This project is a repo of The Sketchy Database: Learning to Retrieve Badly Drawn Bunnies.
The homepage of the original project.
Get the dataset via Google Drive sketchydataset SketchyDataset Intro
Sketchy Database
As I didn't notice that the Sketchy Database contained a list of the testing photos, I randomly chose the testing photos and their related sketches myself. The test data set are listed in TEST_IMG and TEST_SKETCH
category | photo | sketch |
---|---|---|
airplane | 10 | 75 |
alarm_clock | 52 | |
ant | 53 | |
. | . | |
. | . | |
. | . | |
window | 54 | |
wine_bottle | 52 | |
zebra | 66 | |
Total | 1250 | 7875 |
Dataset
├── photo-train # the training set of photos
├── sketch-triplet-train # the training set of sketches
├── photo-test # the testing set of photos
├── sketch-triplet-test # the testing set of sketches
using feature_extract.py to get the extracted feature files ('*.pkl')
using retrieval_test.py to get the testing result.
There is no GoogLeNet, which resulted the best in the original paper, implement in PyTorch, so I used vgg16 instead.
model | epoch | recall@1 | recall@5 |
---|---|---|---|
resnet34(pretrained;mixed training set;metric='cosine') | |||
90 | 8.51% | 18.68% | |
150 | 9.31% | 20.44% | |
resnet34(pretrained;mixed training set;metric='euclidean') | |||
90 | 6.45% | 14.79% | |
150 | 6.96% | 16.46% | |
resnet34(150 epoch;triplet loss m=0.02;metric='euclidean';lr=1e-5 batch_size=16) | |||
85 | 9.87% | 22.37% | |
vgg16(pretrained;triplet loss m=0.3;metric='euclidean';lr=1e-5;batch_size=16) | |||
0 | 0.17% | 0.72% | |
5 | 17.59% | 45.51% | |
190 | 31.03% | 67.86% | |
275 | 32.22% | 68.48% | |
975 | 35.24% | 71.53% | |
vgg16(fine-tune(275epoch);m=0.15;metric='euclidean';lr=1e-7;batch_size=16) | |||
55 | 33.22% | 70.04% | |
625 | 35.78% | 72.44% | |
995 | 36.09% | 73.02% | |
resnet50(pretrained; triplet loss m=0.15; metric='euclidean'; lr=1e-7;batch_size=16) | |||
0 | 0.71% | 11.48% | |
55 | 10.18% | 29.94% | |
940 | 15.17% | 47.61% | |
resnet50(pretrained; triplet loss m=0.1; metric='euclidean'; lr=1e-6 batch_size=32) | |||
315 | 19.58% | 57.19% | |
resnet50(pretrained; triplet loss m=0.3; metric='euclidean'; lr=1e-5 batch_size=48) | |||
20 | 21.56% | 57.50% | |
95 | 30.32% | 71.73% | |
265 | 40.08% | 78.83% | |
930 | 46.04% | 83.30% |
I have no idea about why the resnet34 got that bad result, while the vgg16 and resnet50 resulted pretty well.
I randomly chose 20 sketches as the query sketch and here is the retrieval result.
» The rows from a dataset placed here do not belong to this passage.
-- ==== Sys2Proof/Machine/Proofing.lean ====
section
/-! DEFINITION. The Proof Renderer (spec 10): drawing records into the band buffers, sending bands to the printer, the printer's
readiness, and dropping. -/

namespace Sys2Proof.Machine

/-! ### Cells and bands -/

/-- A row with every column set (R161). -/
def solidRow : BitVec 1152 := BitVec.allOnes 1152

/-- Eight columns from `column` on, from the bits of a byte (R163, TABLE 12-11). -/
def cells (b : Byte) (column : Nat) : BitVec 1152 := (b.setWidth 1152) <<< column

/-- The columns from `lo` to `hi` (R164). -/
def columnSpan (lo hi : Nat) : BitVec 1152 :=
  BitVec.ofNat 1152 ((2 ^ (hi + 1 - lo) - 1) * 2 ^ lo)

/-- Sets cells of one row of a plane. -/
def Plane.orRow (p : Plane) (row : Nat) (c : BitVec 1152) : Plane :=
  if h : row < 16 then p.set row (p[row] ||| c) else p

/-- The buffer is OPEN for a band. -/
def Band.isOpen (b : Band) (k : Nat) : Bool := b.state == .opened k

/-- Changes the buffer that is OPEN for a band. -/
def ProofRenderer.modOpen (p : ProofRenderer) (k : Nat) (f : Band → Band) : ProofRenderer :=
  if p.bandA.isOpen k then { p with bandA := f p.bandA }
  else if p.bandB.isOpen k then { p with bandB := f p.bandB }
  else p

/-- Sets ink cells of a proof row. -/
def ProofRenderer.ink (row : Nat) (c : BitVec 1152) (p : ProofRenderer) : ProofRenderer :=
  p.modOpen (row / 16) fun b => { b with ink := b.ink.orRow (row % 16) c }

/-- Sets invert cells of a proof row. -/
def ProofRenderer.invert (row : Nat) (c : BitVec 1152) (p : ProofRenderer) : ProofRenderer :=
  p.modOpen (row / 16) fun b => { b with invert := b.invert.orRow (row % 16) c }

/-- The printed cells of a row of a band: ink exclusive-or invert (R164). -/
def Band.printed (b : Band) (row : Nat) : BitVec 1152 :=
  if h : row < 16 then b.ink[row] ^^^ b.invert[row] else 0

/-- Every printed cell is 0 (R166). -/
def Band.blank (b : Band) : Bool := (List.range 16).all fun r => b.printed r == 0

/-! ### Getting bands (R165) -/

/-- The buffer for one band: the one that is OPEN for it, or the lower-lettered FREE one, cleared. None when it must wait. -/
def ProofRenderer.openBand (k : Nat) (p : ProofRenderer) : Option ProofRenderer :=
  if p.bandA.isOpen k || p.bandB.isOpen k then some p
  else if p.bandA.state = .free then some { p with bandA := ⟨.opened k, Plane.clear, Plane.clear⟩ }
  else if p.bandB.state = .free then some { p with bandB := ⟨.opened k, Plane.clear, Plane.clear⟩ }
  else none

/-- The buffers for bands in increasing order: those opened stay open. True when every one is had. -/
def ProofRenderer.openBands : List Nat → ProofRenderer → Bool × ProofRenderer
  | [], p => (true, p)
  | k :: rest, p =>
    match p.openBand k with
    | some p => ProofRenderer.openBands rest p
    | none => (false, p)

/-! ### Baseline moves (R166) -/

/-- A buffer at a baseline move: an OPEN band wholly above the new glyph top becomes READY, or FREE when it is blank. -/
def Band.afterMove (b : Band) (baseline : Nat) : Band :=
  match b.state with
  | .opened k =>
    if 16 * k + 15 + 9 < baseline then (if b.blank then Band.initial else { b with state := .ready k }) else b
  | _ => b

/-- The baseline rises (R161, R166). -/
def ProofRenderer.rise (rows : Nat) (p : ProofRenderer) : ProofRenderer :=
  let b := p.baseline + rows
  { p with baseline := b, bandA := p.bandA.afterMove b, bandB := p.bandB.afterMove b }

/-- The rise of a proof cut: 48 rows, and on to the next row 12 of a band (R162). -/
def cutRise (baseline : Nat) : Nat := 48 + (28 - (baseline + 48) % 16) % 16

/-! ### Drawing a record (R161 to R164) -/

/-- The exposable items of the record at the proof cursor, and its conditions. -/
def State.proofItems (s : State) : List Item × Half :=
  match s.proofRecord with
  | some r => (match r.work with | .text _ items _ => (items.filter Item.exposable, r.conditions) | _ => ([], 0))
  | none => ([], 0)

/-- The proof column of an item (R163). -/
def Item.column (i : Item) : Nat := i.tick / 16

/-- A glyph is drawn at the baseline (R163). -/
def ProofRenderer.drawGlyph (p : ProofRenderer) (i : Item) : ProofRenderer :=
  (List.range 12).foldl (fun p j => p.ink (p.baseline - 9 + j) (cells (byteAt p.glyphs (12 * i.code + j)) i.column)) p

/-- The highlight of a record: a bar over its items' columns on the rows of its line (R164). -/
def ProofRenderer.highlight (p : ProofRenderer) (items : List Item) : ProofRenderer :=
  match items.map Item.column with
  | [] => p
  | c :: rest =>
    let span := columnSpan (rest.foldl min c) (rest.foldl max c + 7)
    (List.range 12).foldl (fun p j => p.invert (p.baseline - 9 + j) span) p

/-- The glyphs and highlight of the record in hand (R163, R164). -/
def ProofRenderer.drawText (mask : Half) (items : List Item) (conditions : Half) (p : ProofRenderer) : ProofRenderer :=
  let p := items.foldl ProofRenderer.drawGlyph p
  if conditions &&& mask &&& Cond.highlightable ≠ 0 then p.highlight items else p

/-- The bands one drawing needs (R165). -/
def bandsNeeded (s : State) : DrawOp → List Nat
  | .solid below => (below.map fun d => (s.proof.baseline + d) / 16).eraseDups
  | .glyphs =>
    if s.proofItems.1.isEmpty then [] else [(s.proof.baseline - 9) / 16, (s.proof.baseline + 2) / 16].eraseDups
  | .rise _ | .cutRise | .separatorDone => []

/-- One drawing or move, its bands being held. -/
def State.drawOp (s : State) : DrawOp → State
  | .rise n => s.modProof (ProofRenderer.rise n)
  | .solid below => s.modProof fun p => below.foldl (fun p d => p.ink (p.baseline + d) solidRow) p
  | .glyphs => s.modProof (ProofRenderer.drawText s.desk.setup.highlightMask s.proofItems.1 s.proofItems.2)
  | .cutRise => s.modProof fun p => p.rise (cutRise p.baseline)
  | .separatorDone => s.modProof fun p => { p with separatorDue := false }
The model I used is the resnet50(pretrained; triplet loss m=0.3; metric='euclidean'; lr=1e-5 batch_size=48) after 265 training epoch.
all the visulizated categories are the first ten categories in alphabetical order.
The boxes represent the photos, while the points represent the sketches.